** TASK MATERIAL **
━━━━━━━━━━━━━━━━

/-- What DEM_SAMPLE does in an open frame, without its response. -/
def takeSample (s : State) (x : Sample) : State :=
  if s.demSkip ≠ 0 then { s with demSkip := s.demSkip - 1 }
  else if (s.demWcnt + 1).toNat = spb s.cfg then closeWindow Config.num (feedFilters Config.num x s)
  else feedFilters Config.num x s

theorem takeSample_demActive (s : State) (x : Sample) : (takeSample s x).demActive = s.demActive := by
  unfold takeSample
  split_ifs <;> simp

theorem takeSample_responses (s : State) (x : Sample) : (takeSample s x).responses = s.responses := by
  unfold takeSample
  split_ifs <;> simp

theorem exec_demEnd_open (h : s.demActive = true) :
    exec .demEnd s = .next (respond .ok .none { clearFilters Config.num s with
      demSkip := 0, demWcnt := 0, demBsr := 0, demBcnt := 0, demActive := false }) :=
  runDemEnd_open _ h

theorem exec_demSample (x : Sample) (hact : s.demActive = true) :
    exec (.demSample x) s = .next (respond .ok .none (takeSample s x)) := by
  unfold takeSample
  split_ifs with hskip hwcnt
  · exact runDemSample_skips _ x hact hskip
  · exact runDemSample_completes _ x hact (not_not.1 hskip) hwcnt
  · exact runDemSample_feeds _ x hact (not_not.1 hskip) hwcnt

/-- A sample does not read the responses. -/
theorem takeSample_respond (c : RespCode) (d : DataLane) (s : State) (x : Sample) :
    takeSample (respond c d s) x = respond c d (takeSample s x) := by
  have hclose (u : State) : closeWindow Config.num (respond c d u) = respond c d (closeWindow Config.num u) := by
    rw [closeWindow_eq, closeWindow_eq, shiftInBit_eq, shiftInBit_eq]
    rfl
  have hfeed : feedFilters Config.num x (respond c d s) = respond c d (feedFilters Config.num x s) := rfl
  simp only [takeSample, respond_demSkip, respond_demWcnt, respond_cfg, hfeed, hclose]
  split_ifs <;> rfl

theorem foldl_takeSample_respond (c : RespCode) (d : DataLane) (xs : List Sample) (s : State) :
    xs.foldl takeSample (respond c d s) = respond c d (xs.foldl takeSample s) := by
  induction xs generalizing s with
  | nil => rfl
  | cons x xs ih => rw [List.foldl_cons, takeSample_respond, ih, List.foldl_cons]

theorem foldl_takeSample_demActive (xs : List Sample) (s : State) :
    (xs.foldl takeSample s).demActive = s.demActive := by
  induction xs generalizing s with
  | nil => rfl
  | cons x xs ih => rw [List.foldl_cons, ih, takeSample_demActive]

theorem foldl_takeSample_responses (xs : List Sample) (s : State) :
    (xs.foldl takeSample s).responses = s.responses := by
  induction xs generalizing s with
  | nil => rfl
  | cons x xs ih => rw [List.foldl_cons, ih, takeSample_responses]

theorem execAll_demSamples (xs : List Sample) (hact : s.demActive = true) :
    execAll (xs.map .demSample) s = .next (respondOks xs.length (xs.foldl takeSample s)) := by
  induction xs generalizing s with
  | nil => exact congrArg _ (respondOks_zero s).symm
  | cons x xs ih =>
    have hopen : (respond .ok .none (takeSample s x)).demActive = true := by
      rwa [respond_demActive, takeSample_demActive]
    rw [List.map_cons, execAll_cons_of_next (exec_demSample x hact), ih hopen, foldl_takeSample_respond,
      respondOks_respond, List.foldl_cons, List.length_cons]

/-- The preamble's samples are skipped (R35). -/
theorem foldl_takeSample_skips (xs : List Sample) (h : xs.length ≤ s.demSkip.toNat) :
    xs.foldl takeSample s = { s with demSkip := BitVec.ofNat 32 (s.demSkip.toNat - xs.length) } := by
  induction xs generalizing s with
  | nil => simp
  | cons x xs ih =>
    rw [List.length_cons] at h
    have hne : s.demSkip ≠ 0 := fun h0 => by simp [h0] at h
    have hdec : (s.demSkip - 1).toNat = s.demSkip.toNat - 1 := by bv_omega
    rw [List.foldl_cons, takeSample, if_pos hne, ih (by rw [hdec]; omega), hdec, List.length_cons, Nat.sub_sub,
      Nat.add_comm 1]

end Samples

/-! ### A window's samples (R192, R198) -/

section Window

variable {s : State} {w : List Sample}

/-- Samples into the filters, no window completed. -/
def feedAll (w : List Sample) (s : State) : State := w.foldl (fun t x => feedFilters Config.num x t) s

theorem feedAll_append (w : List Sample) (x : Sample) (s : State) :
    feedAll (w ++ [x]) s = feedFilters Config.num x (feedAll w s) := by
  rw [feedAll, List.foldl_append]
  rfl

/-- Feeding writes the filters and DEM_WCNT only. -/
theorem feedAll_state (w : List Sample) (s : State) : feedAll w s =
    { s with
      s1_0 := (w.foldl (goertzelStep Config.num (coeff Config.num s.cfg false)) (s.s1_0, s.s2_0)).1
      s2_0 := (w.foldl (goertzelStep Config.num (coeff Config.num s.cfg false)) (s.s1_0, s.s2_0)).2
      s1_1 := (w.foldl (goertzelStep Config.num (coeff Config.num s.cfg true)) (s.s1_1, s.s2_1)).1
      s2_1 := (w.foldl (goertzelStep Config.num (coeff Config.num s.cfg true)) (s.s1_1, s.s2_1)).2
      demWcnt := s.demWcnt + BitVec.ofNat 32 w.length } := by
  induction w generalizing s with
  | nil => simp [feedAll]
  | cons x w ih =>
    have hcount : s.demWcnt + 1 + BitVec.ofNat 32 w.length = s.demWcnt + BitVec.ofNat 32 (x :: w).length := by
      rw [List.length_cons, Nat.add_comm, BitVec.ofNat_add, BitVec.add_assoc]
      rfl
    refine (ih (feedFilters Config.num x s)).trans ?_
    rw [← hcount]
    rfl

/-- Samples that do not complete a window are fed to the filters. -/
theorem foldl_takeSample_feeds (hskip : s.demSkip = 0) (hlegal : s.demWcnt.toNat + w.length < spb s.cfg) :
    w.foldl takeSample s = feedAll w s := by
  induction w generalizing s with
  | nil => rfl
  | cons x w ih =>
    rw [List.length_cons] at hlegal
    have hsucc := wcnt_succ_toNat (s := s) (by omega)
    have hstep : takeSample s x = feedFilters Config.num x s := by
      rw [takeSample, if_neg (not_not.2 hskip), if_neg (by omega)]
    rw [List.foldl_cons, hstep, ih (by exact hskip) (by rw [feedFilters_demWcnt, hsucc, feedFilters_cfg]; omega)]
    rfl

/-- The detector stands at a window's start. -/
structure AtWindow (c : Cfg) (s : State) : Prop where
  cfg : s.cfg = c
  skip : s.demSkip = 0
  wcnt : s.demWcnt = 0
  filters : FiltersZero s

/-- A window's samples are fed, and at the last one the window is closed. -/
theorem AtWindow.foldl_takeSample {c : Cfg} (h : AtWindow c s) (hlegal : cfgLegal c = true) (hw : w.length = spb c) :
    w.foldl takeSample s = closeWindow Config.num (feedAll w s) := by
  obtain ⟨hcfg, hskip, hwcnt, -⟩ := h
  have hpos := spb_pos hlegal
  have hmax : spb c ≤ 1048576 := spb_le c
  obtain ⟨init, x, rfl⟩ : ∃ init x, w = init ++ [x] :=
    ⟨w.dropLast, w.getLast (List.ne_nil_of_length_pos (by omega)), (List.dropLast_append_getLast _).symm⟩
  rw [List.length_append, List.length_singleton] at hw
  have hcount : (feedAll init s).demWcnt = BitVec.ofNat 32 init.length := by
    rw [feedAll_state, hwcnt]
    exact BitVec.zero_add _
  have hcfg' : (feedAll init s).cfg = c := by
    rw [feedAll_state]
    exact hcfg
  have hinit : (BitVec.ofNat 32 init.length).toNat = init.length := Nat.mod_eq_of_lt (by omega)
  have hfull : ((feedAll init s).demWcnt + 1).toNat = spb (feedAll init s).cfg := by
    rw [hcount, hcfg', toNat_succ_of_lt (by omega), hinit, hw]
  have hfits : s.demWcnt.toNat + init.length < spb s.cfg := by
    rw [hwcnt, hcfg]
    show 0 + init.length < spb c
    omega
  have hskip' : (feedAll init s).demSkip = 0 := by
    rw [feedAll_state]
    exact hskip
  rw [List.foldl_append, foldl_takeSample_feeds hskip hfits, List.foldl_cons, List.foldl_nil,
    takeSample, if_neg (not_not.2 hskip'), if_pos hfull, feedAll_append]

/-- The window's end decides R195's bit of its samples, and the detector stands at the next window's start. -/
theorem AtWindow.closeWindow {c : Cfg} {rx : List Byte} {bits : List Bool} (h : AtWindow c s)
    (hbits : Received rx bits s) :
    AtWindow c (closeWindow Config.num (feedAll w s)) ∧
      Received rx (bits ++ [decideBit Config.num c w]) (closeWindow Config.num (feedAll w s)) := by
  obtain ⟨rfl, hskip, -, h10, h20, h11, h21⟩ := h
  have hdecides : Config.num.gt
      (power Config.num (feedAll w s).s1_1 (feedAll w s).s2_1 (coeff Config.num (feedAll w s).cfg true))
      (power Config.num (feedAll w s).s1_0 (feedAll w s).s2_0 (coeff Config.num (feedAll w s).cfg false)) =
      decideBit Config.num s.cfg w := by
    rw [feedAll_state, h10, h20, h11, h21]
    rfl
  have hfed : Received rx bits (feedAll w s) := by
    rw [feedAll_state]
    exact hbits.of_same rfl rfl rfl
  refine ⟨⟨?_, ?_, closeWindow_demWcnt _ _, closeWindow_filtersZero _⟩, ?_⟩
  · rw [closeWindow_cfg, feedAll_state]
    rfl
  · rw [closeWindow_demSkip, feedAll_state]
    exact hskip
  · rw [closeWindow_eq, hdecides]
    exact (hfed.shiftInBit _).of_same rfl rfl rfl

end Window

/-! ### The windows of a frame (R196) -/

section Frame

variable {c : Cfg} {rx : List Byte} {s : State} {xs : List Sample}

theorem windowAt_length {j : Nat} (h : preambleSamples c + (j + 1) * spb c ≤ xs.length) :
    (windowAt c xs j).length = spb c := by
  rw [Nat.succ_mul] at h
  rw [windowAt, List.length_take, List.length_drop]
  omega

theorem take_windows_succ (c : Cfg) (xs : List Sample) (j : Nat) :
    xs.take (preambleSamples c + (j + 1) * spb c) =
      xs.take (preambleSamples c + j * spb c) ++ windowAt c xs j := by
  rw [Nat.succ_mul, ← Nat.add_assoc, List.take_add, windowAt]

/-- After the preamble and `j` windows the detector has received the bits of those windows. -/
theorem foldl_takeSample_windows (hlegal : cfgLegal c = true)
    (hstart : AtWindow c ((xs.take (preambleSamples c)).foldl takeSample s))
    (hnone : Received rx [] ((xs.take (preambleSamples c)).foldl takeSample s))
    (j : Nat) (hj : preambleSamples c + j * spb c ≤ xs.length) :
    AtWindow c ((xs.take (preambleSamples c + j * spb c)).foldl takeSample s) ∧
      Received rx ((List.range j).map fun i => decideBit Config.num c (windowAt c xs i))
        ((xs.take (preambleSamples c + j * spb c)).foldl takeSample s) := by
  induction j with
  | zero =>
    rw [Nat.zero_mul, Nat.add_zero]
    exact ⟨hstart, hnone⟩
  | succ j ih =>
    have hle : preambleSamples c + j * spb c ≤ xs.length := by
      rw [Nat.succ_mul] at hj
      omega
    obtain ⟨hat, hbits⟩ := ih hle
    rw [take_windows_succ, List.foldl_append, hat.foldl_takeSample hlegal (windowAt_length hj), List.range_succ,
      List.map_append]
    exact hat.closeWindow hbits

/-- The state with a receive frame just opened (R197). -/
def openedReceive (s : State) : State :=
  { clearFilters Config.num s with
    demSkip := BitVec.ofNat 32 (preambleSamples s.cfg), demWcnt := 0, demBsr := 0, demBcnt := 0, demActive := true }

theorem openedReceive_demSkip (s : State) : (openedReceive s).demSkip.toNat = preambleSamples s.cfg :=
  Nat.mod_eq_of_lt (preamble_fits s.cfg)

theorem openedReceive_received (s : State) : Received s.rxlog [] (openedReceive s) :=
  ⟨rfl, rfl, (List.append_nil _).symm⟩

/-- The preamble skipped, nothing is decided yet. -/
theorem foldl_takeSample_preamble (hle : preambleSamples s.cfg ≤ xs.length) :
    AtWindow s.cfg ((xs.take (preambleSamples s.cfg)).foldl takeSample (openedReceive s)) ∧
      Received s.rxlog [] ((xs.take (preambleSamples s.cfg)).foldl takeSample (openedReceive s)) := by
  have hlength : (xs.take (preambleSamples s.cfg)).length = preambleSamples s.cfg := List.length_take_of_le hle
  rw [foldl_takeSample_skips _ (by rw [openedReceive_demSkip, hlength]), openedReceive_demSkip, hlength, Nat.sub_self]
  exact ⟨⟨rfl, rfl, rfl, rfl, rfl, rfl, rfl⟩, (openedReceive_received s).of_same rfl rfl rfl⟩

/-- All the samples of a frame leave RXLOG with the bytes of `demodulate` (R196). -/
theorem foldl_takeSample_rxlog (hlegal : cfgLegal s.cfg = true) (xs : List Sample) :
    (xs.foldl takeSample (openedReceive s)).rxlog = s.rxlog ++ demodulate Config.num s.cfg xs := by
  by_cases hle : preambleSamples s.cfg ≤ xs.length
  · obtain ⟨hstart, hnone⟩ := foldl_takeSample_preamble hle
    have hcount : windowCount s.cfg xs.length = (xs.length - preambleSamples s.cfg) / spb s.cfg := if_pos hle
    have hdiv := Nat.div_add_mod (xs.length - preambleSamples s.cfg) (spb s.cfg)
    have hrest := Nat.mod_lt (xs.length - preambleSamples s.cfg) (spb_pos hlegal)
    rw [← hcount, Nat.mul_comm] at hdiv
    obtain ⟨hat, hbits⟩ := foldl_takeSample_windows hlegal hstart hnone (windowCount s.cfg xs.length) (by omega)
    obtain ⟨hcfg, hskip, hwcnt, -⟩ := hat
    have hdrop : (xs.drop (preambleSamples s.cfg + windowCount s.cfg xs.length * spb s.cfg)).length < spb s.cfg := by
      rw [List.length_drop]
      omega
    conv_lhs => rw [← List.take_append_drop (preambleSamples s.cfg + windowCount s.cfg xs.length * spb s.cfg) xs]
    rw [List.foldl_append, foldl_takeSample_feeds hskip (by rw [hwcnt, hcfg]; exact (Nat.zero_add _).trans_lt hdrop),
      feedAll_state]
    refine hbits.log.trans ?_
    rw [List.length_map, List.length_range]
    rfl
  · have hcount : windowCount s.cfg xs.length = 0 := if_neg hle
    rw [foldl_takeSample_skips _ (by rw [openedReceive_demSkip]; omega), demodulate, hcount]
    exact (List.append_nil _).symm

end Frame

/-! ### The rest of the block (R197 to R199) -/

section Untouched

/-- What a detector command leaves alone. -/
def DetectorFrame (s t : State) : Prop :=
  SameConfig s t ∧ SameCrc s t ∧ SameModulator s t ∧ SamePacket s t ∧ SamePbuf s t

theorem DetectorFrame.trans {s t u : State} (h : DetectorFrame s t) (h' : DetectorFrame t u) : DetectorFrame s u := by
  obtain ⟨hcfg, hcrc, ⟨hact, hmodN, htx⟩, ⟨hlen, hcalc⟩, hpbuf⟩ := h
  obtain ⟨hcfg', hcrc', ⟨hact', hmodN', htx'⟩, ⟨hlen', hcalc'⟩, hpbuf'⟩ := h'
  exact ⟨hcfg.trans hcfg', hcrc'.trans hcrc, ⟨hact'.trans hact, hmodN'.trans hmodN, htx'.trans htx⟩,
    ⟨hlen'.trans hlen, hcalc'.trans hcalc⟩, fun a => (hpbuf' a).trans (hpbuf a)⟩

━━━━━━━━━━━━━━━━

** YOUR OBJECTIVE **
Within the data above, the lines from the one with "have hfull : ((feedAll" to the one with "(power Config.num (feedAll w s).s1_0" must be repeated exactly; no other line belongs in the answer.

** WRITTEN RESPONSE **
  have hfull : ((feedAll init s).demWcnt + 1).toNat = spb (feedAll init s).cfg := by
    rw [hcount, hcfg', toNat_succ_of_lt (by omega), hinit, hw]
  have hfits : s.demWcnt.toNat + init.length < spb s.cfg := by
    rw [hwcnt, hcfg]
    show 0 + init.length < spb c
    omega
  have hskip' : (feedAll init s).demSkip = 0 := by
    rw [feedAll_state]
    exact hskip
  rw [List.foldl_append, foldl_takeSample_feeds hskip hfits, List.foldl_cons, List.foldl_nil,
    takeSample, if_neg (not_not.2 hskip'), if_pos hfull, feedAll_append]

/-- The window's end decides R195's bit of its samples, and the detector stands at the next window's start. -/
theorem AtWindow.closeWindow {c : Cfg} {rx : List Byte} {bits : List Bool} (h : AtWindow c s)
    (hbits : Received rx bits s) :
    AtWindow c (closeWindow Config.num (feedAll w s)) ∧
      Received rx (bits ++ [decideBit Config.num c w]) (closeWindow Config.num (feedAll w s)) := by
  obtain ⟨rfl, hskip, -, h10, h20, h11, h21⟩ := h
  have hdecides : Config.num.gt
      (power Config.num (feedAll w s).s1_1 (feedAll w s).s2_1 (coeff Config.num (feedAll w s).cfg true))
      (power Config.num (feedAll w s).s1_0 (feedAll w s).s2_0 (coeff Config.num (feedAll w s).cfg false)) =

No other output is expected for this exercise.